### The data:
==========

/-- LREF_QUALITY_TIMEOUT (R393). -/
def Dev.lrefTimeout (d : Dev) (k : Nat) : Dev :=
  { d with tim := { d.tim with laneQl := Tab.set 15 d.tim.laneQl (d.lrefLane k) 15 } }

/-- QUALITY_SEND (R97, R393): a QUALITY block is queued on every lane that is due one. -/
def Dev.qualitySend (d : Dev) : Dev :=
  d.forN 96 fun d n =>
    let up := d.get (F.LANE_STATE_STATE n) = 2
    if up && (d.get (F.LANE_CFG_ROLE n) = 3 || d.is F.TIM_QTX_ALL) then
      let a := d.refActive
      let q := if 4 ≤ a && a < 8 && d.lrefLane (a - 4) = n then 15 else d.get F.TIM_STATUS_QL_TX
      d.updTx n fun t => { t with qual := t.qual ++ [sealBlock ([4, q] ++ toBytes 2 t.qualCount)], qualCount := (t.qualCount + 1) % 65536 }
    else d

/-! ### Outputs (R405 to R407) -/

/-- A quantity in 1/1024 ns in units of 2^-32 ns. -/
def ns10 (x : Int) : Int := x * 2 ^ 22

/-- An align pulse at device time t: every FRAME_OUT armed for it starts its train (R406). -/
def Dev.alignPulse (d : Dev) (which : Nat) (t : Nat) : Dev :=
  d.forN 4 fun d k =>
    let a := d.get (F.TIM_FO_CFG_ALIGN k)
    let a := if a = 3 then 0 else a
    if d.is (F.TIM_FO_CFG_ARM k) && d.is (F.TIM_FO_CFG_EN k) && a = which && !(d.tim.trains.any fun e => e.1 == k && e.2.2 == 0) then
      { d with tim := { d.tim with trains := (d.tim.trains.filter fun e => e.1 != k) ++ [(k, t, 0)] } }
    else d

/-- EPOCH (R390, R405, R406): device time has crossed a whole second for which no epoch message was sent: one goes out, PPS_OUT rises, and
trains align. -/
def Dev.epochMark (d : Dev) : Dev :=
  if timeSec d.time = d.tim.epoch then d else
  let t := timeSec d.time * secUnit
  let d := { d with tim := { d.tim with epoch := timeSec d.time } }
  let d := d.timeMessage
  let d := if d.is F.TIM_PPS_OUT_PPS_EN then { d with tim := { d.tim with ppsRise := some ((t : Int) + ns10 d.tim.phase) } } else d
  d.alignPulse 0 t

/-- FRAME_OUT_ARM (R406): the output waits for its next align pulse. -/
def Dev.frameOutArm (d : Dev) (k : Nat) : Dev :=
  { d.flag (F.TIM_FO_CFG_ARM k) with tim := { d.tim with trains := d.tim.trains.filter fun e => !(e.1 == k && e.2.2 == 0) } }

/-- FRAME_OUT_k is stopped as its EN is cleared (R406). -/
def Dev.frameOutStop (d : Dev) (k : Nat) : Dev :=
  if d.is (F.TIM_FO_CFG_EN k) then d
  else { d.put (F.TIM_FO_CFG_ARM k) 0 with tim := { d.tim with trains := d.tim.trains.filter fun e => e.1 != k } }

/-- The device time at which pulse m of a train of FRAME_OUT_k that is aligned at t rises (R406). -/
def Dev.frameOutRise (d : Dev) (k t m : Nat) : Int :=
  (t + d.get (F.TIM_FO_OFFSET_NS k) * nsUnit + m * d.get (F.TIM_FO_PERIOD_PERIOD k) * 65536 : Nat) + ns10 d.tim.phase

/-- FRAME_OUT_PULSE (R390, R406): the next pulse of FRAME_OUT_k rises at its device time, and a time message is sent. -/
def Dev.frameOutPulse (d : Dev) (k : Nat) : Dev :=
  match d.tim.trains.find? fun e => e.1 == k with
  | none => d
  | some (_, t, m) =>
    let period := d.get (F.TIM_FO_PERIOD_PERIOD k)
    let rise := d.frameOutRise k t m
    if d.time < rise then d else
    let rest := d.tim.trains.filter fun e => e.1 != k
    let d := if m = 0 then d.put (F.TIM_FO_CFG_ARM k) 0 else d
    { d with tim := { d.tim with rises := Tab.set none d.tim.rises k (some rise), trains := if period = 0 then rest else rest ++ [(k, t, m + 1)] } }.timeMessage

/-- Whether a pulse that rose at r and lasts w is still high. -/
def Dev.pulseHigh (d : Dev) (r : Int) (w : Nat) : Bool := decide (r ≤ (d.time : Int)) && decide ((d.time : Int) < r + w)

/-- The level of PPS_OUT (R405): high for WIDTH µs from its rise. -/
def Dev.ppsOut (d : Dev) : Bool :=
  d.is F.TIM_PPS_OUT_PPS_EN && match d.tim.ppsRise with
    | some r => d.pulseHigh r (max 1 (d.get F.TIM_PPS_OUT_WIDTH) * 1000 * nsUnit)
    | none => false

/-- The level of CLK10_OUT (R405): a square wave whose rising edges fall at every 100 ns of device time plus the output phase. -/
def Dev.clk10Out (d : Dev) : Bool :=
  d.is F.TIM_PPS_OUT_CLK10_EN && decide (((d.time : Int) - ns10 d.tim.phase) % (100 * nsUnit : Nat) < (50 * nsUnit : Nat))

/-- The level of FRAME_OUT_k (R406): high for WIDTH ns from its last rise, while EN is 1. -/
def Dev.frameOut (d : Dev) (k : Nat) : Bool :=
  d.is (F.TIM_FO_CFG_EN k) && match Tab.get none d.tim.rises k with
    | some r => d.pulseHigh r (max 1 (d.get (F.TIM_FO_CFG_WIDTH k)) * nsUnit)
    | none => false

/-- PHASE_PEND takes a value, and SLEWING shows it (R407). -/
def Dev.setPend (d : Dev) (x : Int) : Dev :=
  let x := clampI (-(2 ^ 39)) (2 ^ 39 - 1) x
  (d.wrReg R.TIM_PHASE_PEND (BitVec.ofInt 64 x)).put F.TIM_STATUS_SLEWING (b2n (x != 0))

def Dev.phasePend (d : Dev) : Int := sext 40 (d.get F.TIM_PHASE_PEND_PEND)

/-- PHASE_STEP (R407): a write of a signed amount to TIM.PHASE_STEP. -/
def Dev.phaseStep (d : Dev) (v : Nat) : Dev := d.setPend (d.phasePend + sext 32 v)

/-- PHASE_SLEW (R407): 10 ms on, the output phase has moved by at most 1 ns. -/
def Dev.phaseSlew (d : Dev) : Dev :=
  let m := clampI (-1024) 1024 d.phasePend
  { d.setPend (d.phasePend - m) with tim := { d.tim with phase := d.tim.phase + m } }

/-- With ALIGN set the servo removes what is left of a PPS reference's build-out offset, 100 ns at most with each edge, which is once a
second (R399). -/
def PpsIn.removeOffset (x : PpsIn) : PpsIn := { x with off := x.off - clampI (-(100 * nsUnit : Nat)) (100 * nsUnit : Nat) x.off }

/-- PPS_EDGE (R388, R395, R404, R406): a rising edge of PPS_A (0) or PPS_B (1) at the device time of this cycle. -/
def Dev.ppsEdge (d : Dev) (p : Nat) : Dev :=
  let x := d.ppsIn p
  let gap := match x.edge with | some e => some (d.ticks - e) | none => none
  let good := match gap with | some g => decide (1000 * ticksPerMs ≤ g + ticksPerMs / 10) && decide (g ≤ 1000 * ticksPerMs + ticksPerMs / 10) | none => false
  let phase := halfSecond ((d.time : Int) - d.ppsDelay p)
  let x := { x with edge := some d.ticks, good := good, phase := phase }
  let steers := d.servoRuns && d.refActive = 8 + p
  let d := d.setPps p (if steers && d.is (F.TIM_REF_CFG_ALIGN (8 + p)) then x.removeOffset else x)
  let d := if steers then d.servoUpdate else d
  let d := d.alignPulse (1 + p) ((d.time : Int) - d.ppsDelay p).toNat
  match d.tim.load with
  | some (at_, sec, ns) =>
    if at_ = 1 + p then d.loadNow ((timeOf sec ns 0 : Int) + d.ppsDelay p).toNat else d
  | none => d

end Sys2Proof.Machine
end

==========

### What this task involves:
Select every line of the records holding the string "rest".

### Result of the exercise:
    let rest := d.tim.trains.filter fun e => e.1 != k
    { d with tim := { d.tim with rises := Tab.set none d.tim.rises k (some rise), trains := if period = 0 then rest else rest ++ [(k, t, m + 1)] } }.timeMessage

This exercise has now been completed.